Intervention de Gilles Carrez

Séance en hémicycle du 31 juillet 2012 à 15h00
Projet de loi de finances rectificative pour 2012 — Présentation

Photo issue du site de l'Assemblée nationale ou de WikipediaGilles Carrez, président de la commission mixte paritaire :

Cette décision va vous être reprochée pendant des mois et des mois. (Applaudissements sur les bancs du groupe UMP.)

C'est une réforme à effet progressif et politiquement néfaste, car, peu à peu, nos concitoyens vont se rendre compte de la réalité et vous reprocheront de ne pas leur avoir dit les choses en face. C'est, je le répète, une erreur politique de votre part.

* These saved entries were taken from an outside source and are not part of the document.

-- ==== Sys2Proof/Machine/Matrix.lean ====
section
/-! DEFINITION. The matrix engine (R260-R300): issue, the reservation table (R271-R273), gangs (R290-R294), and what
each operation does at grant and at completion. -/

namespace Sys2Proof.Machine

/-! ## Ownership and issue -/

/-- R268: a slot of another context; the lowest is named. -/
def Ctx.ownerCauses (c : Ctx) (slots : List Nat) : List Met :=
  if c.sp.sup then []
  else
    let own := fun (n : Nat) => tget 0 (c.s.cluster c.cluster).accown n
    match slots.find? fun n => (own n).getLsbD 12 && bits (own n).toNat 11 0 != c.s.warpAsid c.W with
    | none => []
    | some n => [(cAccOwner, n + bits (own n).toNat 11 0 * 2 ^ 16, 0)]

/-- R268: an unowned slot is claimed. -/
def Ctx.claim (c : Ctx) (slots : List Nat) : Ctx :=
  if c.sp.sup then c
  else
    let x := c.s.cluster c.cluster
    let asid := c.s.warpAsid c.W
    { c with s := c.s.setCluster c.cluster { x with
        accown := slots.foldl (fun t n =>
          if (tget 0 t n).getLsbD 12 then t else tset t n (BitVec.ofNat 32 (2 ^ 12 + asid))) x.accown } }

/-- PROT with reason 0x20 if a check fails (R277). -/
def prot20 (bad : Bool) : List Met := if bad then [(cProt, 0x20, 0)] else []

/-- LAYOUT if a check fails. -/
def layoutIf (bad : Bool) : List Met := if bad then [(cLayout, 0, 0)] else []

/-- Makes an operation and enters it in the reservation table (R271). -/
def Ctx.startMat (c : Ctx) (kind : OpKind) (d : BitVec 6) : Ctx :=
  let n := c.nextOp
  let cl := c.cluster
  let c := (c.claim kind.slots).startOp kind d
  let x := c.s.cluster cl
  { c with s := c.s.setCluster cl { x with resv := x.resv ++ [n] } }

/-- R271: all 32 entries of the reservation table are in use. -/
def Ctx.resvFull (c : Ctx) : Bool := decide (32 ≤ (c.s.cluster c.cluster).resv.length)

/-- An instruction of this chapter (R275): it waits while all 32 entries are in use. -/
def matIssue (d : BitVec 6) (srcs : List Src) (extra : Ctx → List Met) (kind : Ctx → OpKind) (after : Nat → Ctx → Ctx)
    (s : State) (early : Early := []) : Out :=
  engIssue true d srcs extra (fun c =>
    let n := c.nextOp
    ((after n (c.startMat (kind c) d)).advance 1).finish true) s early Ctx.resvFull

/-- Nothing follows the issue. -/
def noMore (_ : Nat) (c : Ctx) : Ctx := c

/-! ## MMA at issue (R279-R282) -/

/-- Rows of a packed operand. -/
def packRows (p : Nat) : Nat := bits p 12 8 + 1
/-- G: A comes from a tile handle. -/
def packG (p : Nat) : Bool := pteBit p 7
/-- Z. -/
def packZ (p : Nat) : Bool := pteBit p 6
/-- EPI. -/
def packEpi (p : Nat) : Nat := bits p 15 13
/-- ASWZ or DSWZ. -/
def packSwz (p : Nat) : Nat := bits p 17 16
/-- SLOT. -/
def packSlot (p : Nat) : Nat := bits p 5 0

/-- Bytes of A with its side arrays (R280, R281). -/
def aLen (fmt : Word) (rows : Nat) : Nat :=
  256 * rows + (if opClass (fmtAf fmt) = 4 then 64 * rows * (if fmtKsch fmt = 1 then 2 else 1) else 0)

/-- Members that the gang CSRs list (R290): core and number. -/
def gangList (a b : Word) : List (Nat × Nat) :=
  ((List.range 6).map fun i => bits (a.toNat + b.toNat % 65536 * 2 ^ 32) (8 * i + 7) (8 * i)).filterMap fun m =>
    if pteBit m 7 then some (bits m 6 5, bits m 4 0) else none

/-- The warp that a member names. -/
def Ctx.gangWarp (c : Ctx) (bySlot : Bool) (m : Nat × Nat) : Option Nat :=
  if bySlot then
    (c.s.warps.find? fun e =>
      e.2.core = 4 * c.cluster + m.1 && e.2.slot = m.2 &&
        ((tfind c.s.blocks e.2.block).map (·.resident)).getD false).map (·.1)
  else (memberOn c.s c.W.block m.1).bind fun B => B.warps[m.2]?

/-- The warps of the issuing warp's gang; none in the list where a member names nothing. -/
def Ctx.gang (c : Ctx) : List (Option Nat) :=
  (gangList c.W.sc.csr.ganga c.W.sc.csr.gangb).map (c.gangWarp (c.W.sc.csr.gangb.getLsbD 16))

/-- R291: the list names two to six distinct resident warps, the issuing one among them, or nobody. -/
def Ctx.gangCauses (c : Ctx) : List Met :=
  let g := c.gang
  if g.isEmpty then []
  else
    let ws := g.filterMap fun x => x
    if g.all Option.isSome && ws.eraseDups.length = ws.length && 2 ≤ ws.length && ws.contains c.w then []
    else [(cProt, 0x21, 0)]

/-- R282: the issue checks of the A operand of an MMA. -/
def Ctx.mmaSource (c : Ctx) (aLo aHi p : Nat) : List Met :=
  let rows := packRows p
  let g := packG p
  let len := aLen c.sp.fmt rows
  let tb := if aHi = 0xFFFFFFFF then none else some aHi
  let h := c.handle (aLo + aHi * 2 ^ 32)
  (if g then [] else
    (if aLo % 16 = 0 then [] else [(cMisalign, 0, localBase + aLo)]) ++
    (match tb with | some r => if r % 16 = 0 then [] else [(cMisalign, 0, localBase + r)] | none => [])) ++
  prot20 (!g && packSwz p != 0 && (aLo % 1024 != 0 || rows % 4 != 0)) ++
  (if g then
    match h with
    | none => [(cProt, 0x30, 0)]
    | some (t, i) =>
      (if t.tiles < i + ceilDiv len t.tileBytes then [(cProt, 0x30, 0)] else []) ++
      (if t.tileBytes % 256 = 0 then [] else [(cProt, 0x23, 0)])
   else
    (if (c.csmPlace aLo len).isSome then [] else [(cCsmBound, 0, localBase + aLo)]) ++
    (match tb with
     | some r =>
       if (c.csmPlace r 16).isSome then
         let q := c.csmAt r
         let tag := bits (c.s.granule q.1 q.2) 7 4
         layoutIf (tag != 0 && tag != packSwz p + 1)
       else [(cCsmBound, 0, localBase + r)]
     | none => []))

Je conclurai sur une incompréhension budgétaire. Vous avez maintenu, avec raison, les règles de bonne gouvernance que nous nous étions fixées sous la précédente législature, ce que l'on appelle dans le jargon budgétaire le « zéro valeur » et le « zéro volume ». Je porte à votre crédit le fait que vous annulez les 700 millions d'euros d'économies sur la dette au bénéfice de la réduction du déficit. C'est très bien.

De même, vous financez par redéploiement les 90 millions d'euros de dépenses supplémentaires au titre des recrutements dans l'enseignement. Très bien, là aussi, puisque vous respectez les règles. Mais pourquoi n'allez-vous pas jusqu'au bout ? Pourquoi créez-vous 400 millions d'euros de dépenses supplémentaires sèches avec la majoration de l'allocation de rentrée scolaire ? Là encore, vous agissez, selon votre méthode, de façon dissimulée car, comme cela ne relève pas du budget de l'État mais des caisses d'allocations familiales, vous vous flattez de tenir la dépense d'un côté, alors que, de l'autre, vous créez 400 millions d'euros de charges nouvelles. Vous ne respectez pas la règle dont vous prétendez être les dépositaires.